[Saved entries]
/-- What a lane reads: its number, the value and the poison mark. -/
def State.laneRead (s : State) (n : Nat) (p : Nat × Target × Word) : Nat × Nat × Bool :=
  (p.1, ofBytes (s.readTarget p.2.1 n).1, (s.readTarget p.2.1 n).2)

section
variable {s : State} {gt n : Nat} {l : List (Nat × Target × Word)} (hl : LocalLanes gt l)
include hl

theorem LocalLanes.barred_eq_false (part : Nat) {p : Nat × Target × Word} (hp : p ∈ l) : s.barred part gt p.2.1 = false := by
  obtain ⟨o, ho⟩ := hl p hp
  rw [ho, State.barred, bne_self_eq_false, Bool.false_and]

theorem LocalLanes.gatherData (part : Nat) (rs : List Request) (bs : Bytes) : s.gatherData part gt rs n l bs = some (l.map (s.laneRead n)) := by
  induction l generalizing bs with
  | nil => rfl
  | cons p l ih =>
    have hrest := ih (fun q hq => hl q (List.mem_cons_of_mem _ hq))
    have hbar := hl.barred_eq_false part (s := s) List.mem_cons_self
    obtain ⟨i, q, va⟩ := p
    obtain ⟨o, ho⟩ := hl _ List.mem_cons_self
    obtain rfl : q = .tile gt o := ho
    simp only [State.gatherData, hbar, hrest, List.map_cons]
    rfl

theorem LocalLanes.snoopLanes (write : Bool) : s.snoopLanes (l.map (fun p => (p.1, p.2.1))) n write = none := by
  have hnone : (l.map (fun p => (p.1, p.2.1))).flatMap (fun p => s.heldLines p.2 n) = [] := by
    simp only [List.flatMap_eq_nil_iff, List.mem_map]
    rintro _ ⟨p, hp, rfl⟩
    obtain ⟨o, ho⟩ := hl p hp
    rw [ho]; rfl
  rw [State.snoopLanes, hnone]; rfl

theorem LocalLanes.dropAccess (part src : Nat) (t : State) :
    l.foldl (fun s p => if s.barred part gt p.2.1 then s.dropAccess 1 part src p.2.1 p.2.2 else s) t = t := by
  induction l with
  | nil => rfl
  | cons p l ih =>
    rw [List.foldl_cons, hl.barred_eq_false part List.mem_cons_self]
    exact ih (fun q hq => hl q (List.mem_cons_of_mem _ hq))

end

/-- Two states differ at most in the order of accesses of the cycle (spec/04 R102). -/
def SameButOrder (s t : State) : Prop := t = { s with reached := t.reached, reachedAt := t.reachedAt }

theorem foldl_enterAt_sameButOrder (n src : Nat) (l : List (Nat × Target)) (s : State) :
    SameButOrder s (l.foldl (fun s p => s.enterAt p.2 n src) s) := by
  induction l generalizing s with
  | nil => rfl
  | cons p l ih =>
    have hstep : SameButOrder s (s.enterAt p.2 n src) := by
      unfold State.enterAt
      split <;> rfl
    have hrest := ih (s.enterAt p.2 n src)
    rw [SameButOrder] at hrest hstep ⊢
    rw [List.foldl_cons, hrest, hstep]

/-- A load of active lanes in its tile's scratchpad whose turn has come: the hypotheses of `Obligations.VectorLoadWrites`. -/
structure LoadDue (s : State) (g : Nat) (e : VecEntry) : Prop where
  first : (s.slot g).vbound.find? (fun p => p.op.isLoad) = some e
  lanes : LocalLanes (tileOfSlot g) e.active
  stored : ∀ r ∈ s.requests, r.slot = g → r.src = s.sourceNo (g / 4) 4 → (∃ bs, r.kind = .store bs) → r.phase = .performed
  turn : s.reachedAt = s.cycle → ∀ q ∈ s.reached, q.2.2 ≤ s.sourceNo (g / 4) 4

/-- The state in which a load's data are used: the requests that carried them are gone, its accesses have entered their order. -/
def State.loadEntered (s : State) (g : Nat) (e : VecEntry) : State :=
  (e.active.map (fun p => (p.1, p.2.1))).foldl (fun acc p => acc.enterAt p.2 (esBytes e.es) (s.sourceNo (tileOfSlot g) 4))
    (s.dropReads (s.reads (s.issuer g 4 e.super e.serial)))

/-- A slot with the data of a load in their destination, the entry gone. -/
def Slot.takeLoad (t : Slot) (gt : Nat) (e : VecEntry) (v : VReg) : Slot :=
  { t.setV gt e.bank e.d v with vbound := t.vbound.filter (fun p => p.serial != e.serial) }

theorem Slot.getV_takeLoad (t : Slot) (gt : Nat) (e : VecEntry) (v : VReg) (r : Reg) :
    (t.takeLoad gt e v).getV gt e.bank r = if r = e.d then v else t.getV gt e.bank r := t.getV_setV gt e.bank e.d r v

/-- What a lane of the destination takes: the value that was read for it, or what it held. -/
def State.loadedLane (s : State) (g : Nat) (e : VecEntry) (i : Nat) : BitVec 32 :=
  ((e.active.map (s.laneRead (esBytes e.es))).find? (fun p => p.1 == i)).elim (lane ((s.slot g).getV (tileOfSlot g) e.bank e.d) i)
    (fun p => loadLane e.es p.2.1)

section
variable {s : State} {g : Nat} {e : VecEntry} (hd : LoadDue s g e)
include hd

theorem LoadDue.findSome : (s.slot g).vbound.findSome? (fun e => if e.op.isLoad then (s.loadValues g [] e).map (fun v => (e, v)) else none) =
    some (e, e.active.map (s.laneRead (esBytes e.es))) := by
  have hvals : s.loadValues g [] e = some (e.active.map (s.laneRead (esBytes e.es))) := hd.lanes.gatherData _ _ _
  obtain ⟨hload, before, after, hbound, hbefore⟩ := List.find?_eq_some_iff_append.1 hd.first
  rw [hbound, List.findSome?_append, List.findSome?_eq_none_iff.2, Option.none_or, List.findSome?_cons, if_pos hload, hvals]
  · rfl
  · intro p hp
    exact if_neg (by simpa using hbefore p hp)

theorem LoadDue.notBefore (l : List (Nat × Target)) (serial n : Nat) : s.vecStoreBefore g serial l n = false := by
  rw [State.vecStoreBefore, List.any_eq_false]
  intro r hr hall
  simp only [Bool.and_eq_true, beq_iff_eq, bne_iff_ne, decide_eq_true_eq] at hall
  obtain ⟨⟨⟨⟨⟨hslot, -⟩, hsrc⟩, hphase⟩, -⟩, hkind⟩ := hall
  split at hkind
  · rename_i bs t hstore _
    exact hphase (hd.stored r hr hslot hsrc ⟨bs, hstore⟩)
  · cases hkind

theorem LoadDue.turnAt (t : Target) (n : Nat) : s.turnAt t n (s.sourceNo (g / 4) 4) = true := by
  unfold State.turnAt
  split
  · rw [State.inTurn, Bool.or_eq_true, bne_iff_ne, List.all_eq_true]
    by_cases hc : s.reachedAt = s.cycle
    · right
      intro q hq
      have hle := hd.turn hc q hq
      simp only [Bool.not_eq_true', decide_eq_false_iff_not]
      omega
    · exact .inl hc
  · rfl

theorem LoadDue.exec_eq (poison : Bool) : ∃ v, (∀ i, i < 64 → lane v i = s.loadedLane g e i) ∧ exec (.vectorLoadData g [] poison) s = .next (
    if poison || (e.active.map (s.laneRead (esBytes e.es))).any (fun p => p.2.2) then
      ((s.loadEntered g e).onSlot g (fun t => { t with heldBy := some e.serial })).consumePoison g
    else (s.loadEntered g e).onSlot g (fun t => t.takeLoad (tileOfSlot g) e v)) := by
  have hturn : (e.active.map (fun p => (p.1, p.2.1))).all (fun p => s.turnAt p.2 (esBytes e.es) (s.sourceNo (tileOfSlot g) 4)) = true :=
    List.all_eq_true.2 fun p _ => hd.turnAt p.2 _
  refine ⟨?vector, ?lanes, ?load⟩
  case load =>
    change Host.Outcome.next _ = _
    rw [hd.findSome]
    dsimp only
    rw [hd.notBefore, hturn, if_neg (by decide), hd.lanes.snoopLanes]
    dsimp only
    rw [hd.lanes.dropAccess]
    unfold State.loadEntered Slot.takeLoad
    rfl
  case lanes =>
    intro i hi
    rw [lane_ofLanes _ hi, State.loadedLane]
    split <;> rename_i hfound <;> rw [hfound] <;> rfl

end

theorem State.loadEntered_sameButOrder (s : State) (g : Nat) (e : VecEntry) :
    SameButOrder (s.dropReads (s.reads (s.issuer g 4 e.super e.serial))) (s.loadEntered g e) := by
  unfold State.loadEntered
  exact foldl_enterAt_sameButOrder (esBytes e.es) (s.sourceNo (tileOfSlot g) 4) (e.active.map (fun p => (p.1, p.2.1))) _

theorem State.loadEntered_mem (s : State) (g : Nat) (e : VecEntry) : (s.loadEntered g e).mem = s.mem := by
  have hframe := s.loadEntered_sameButOrder g e
  rw [SameButOrder] at hframe
  rw [hframe, State.dropReads]

theorem State.loadEntered_slots (s : State) (g : Nat) (e : VecEntry) : (s.loadEntered g e).slots = s.slots := by
  have hframe := s.loadEntered_sameButOrder g e
  rw [SameButOrder] at hframe
  rw [hframe, State.dropReads]

/-! What a load that met poison leaves alone. -/

/-- Two states have the same memory and the same vector registers. -/
def SameData (s t : State) : Prop := t.mem = s.mem ∧ ∀ h, (t.slot h).v = (s.slot h).v ∧ (t.slot h).hv = (s.slot h).hv

theorem SameData.of_slots {s t : State} (hm : t.mem = s.mem) (hs : t.slots = s.slots) : SameData s t :=
  ⟨hm, fun h => by simp only [State.slot, hs, and_self]⟩

theorem SameData.trans {s t u : State} (hst : SameData s t) (htu : SameData t u) : SameData s u :=
  ⟨htu.1.trans hst.1, fun h => ⟨(htu.2 h).1.trans (hst.2 h).1, (htu.2 h).2.trans (hst.2 h).2⟩⟩

theorem State.onSlot_sameData (s : State) (g : Nat) {f : Slot → Slot} (hf : ∀ t, (f t).v = t.v ∧ (f t).hv = t.hv) : SameData s (s.onSlot g f) := by
  refine ⟨rfl, fun h => ?_⟩
  by_cases hg : h = g
  · rw [hg, State.slot_onSlot]; exact hf _
  · rw [State.slot_onSlot_ne _ _ _ _ hg]; exact ⟨rfl, rfl⟩

/-- Two states differ at most in what a cancellation writes: scopes, the agenda, packet flows and what leaves the module. -/
def SameButNews (s t : State) : Prop :=
  t = { s with scopes := t.scopes, agenda := t.agenda, flows := t.flows, egress := t.egress, nextId := t.nextId }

**Task statement:** Please print the lines from the start of the records up to and including the line with "def SameButOrder (s", copying each one exactly and leaving out the rest.

**Reply to the exercise:**
/-- What a lane reads: its number, the value and the poison mark. -/
def State.laneRead (s : State) (n : Nat) (p : Nat × Target × Word) : Nat × Nat × Bool :=
  (p.1, ofBytes (s.readTarget p.2.1 n).1, (s.readTarget p.2.1 n).2)

section
variable {s : State} {gt n : Nat} {l : List (Nat × Target × Word)} (hl : LocalLanes gt l)
include hl

theorem LocalLanes.barred_eq_false (part : Nat) {p : Nat × Target × Word} (hp : p ∈ l) : s.barred part gt p.2.1 = false := by
  obtain ⟨o, ho⟩ := hl p hp
  rw [ho, State.barred, bne_self_eq_false, Bool.false_and]

theorem LocalLanes.gatherData (part : Nat) (rs : List Request) (bs : Bytes) : s.gatherData part gt rs n l bs = some (l.map (s.laneRead n)) := by
  induction l generalizing bs with
  | nil => rfl
  | cons p l ih =>
    have hrest := ih (fun q hq => hl q (List.mem_cons_of_mem _ hq))
    have hbar := hl.barred_eq_false part (s := s) List.mem_cons_self
    obtain ⟨i, q, va⟩ := p
    obtain ⟨o, ho⟩ := hl _ List.mem_cons_self
    obtain rfl : q = .tile gt o := ho
    simp only [State.gatherData, hbar, hrest, List.map_cons]
    rfl

theorem LocalLanes.snoopLanes (write : Bool) : s.snoopLanes (l.map (fun p => (p.1, p.2.1))) n write = none := by
  have hnone : (l.map (fun p => (p.1, p.2.1))).flatMap (fun p => s.heldLines p.2 n) = [] := by
    simp only [List.flatMap_eq_nil_iff, List.mem_map]
    rintro _ ⟨p, hp, rfl⟩
    obtain ⟨o, ho⟩ := hl p hp
    rw [ho]; rfl
  rw [State.snoopLanes, hnone]; rfl

theorem LocalLanes.dropAccess (part src : Nat) (t : State) :
    l.foldl (fun s p => if s.barred part gt p.2.1 then s.dropAccess 1 part src p.2.1 p.2.2 else s) t = t := by
  induction l with
  | nil => rfl
  | cons p l ih =>
    rw [List.foldl_cons, hl.barred_eq_false part List.mem_cons_self]
    exact ih (fun q hq => hl q (List.mem_cons_of_mem _ hq))

end

/-- Two states differ at most in the order of accesses of the cycle (spec/04 R102). -/
def SameButOrder (s t : State) : Prop := t = { s with reached := t.reached, reachedAt := t.reachedAt }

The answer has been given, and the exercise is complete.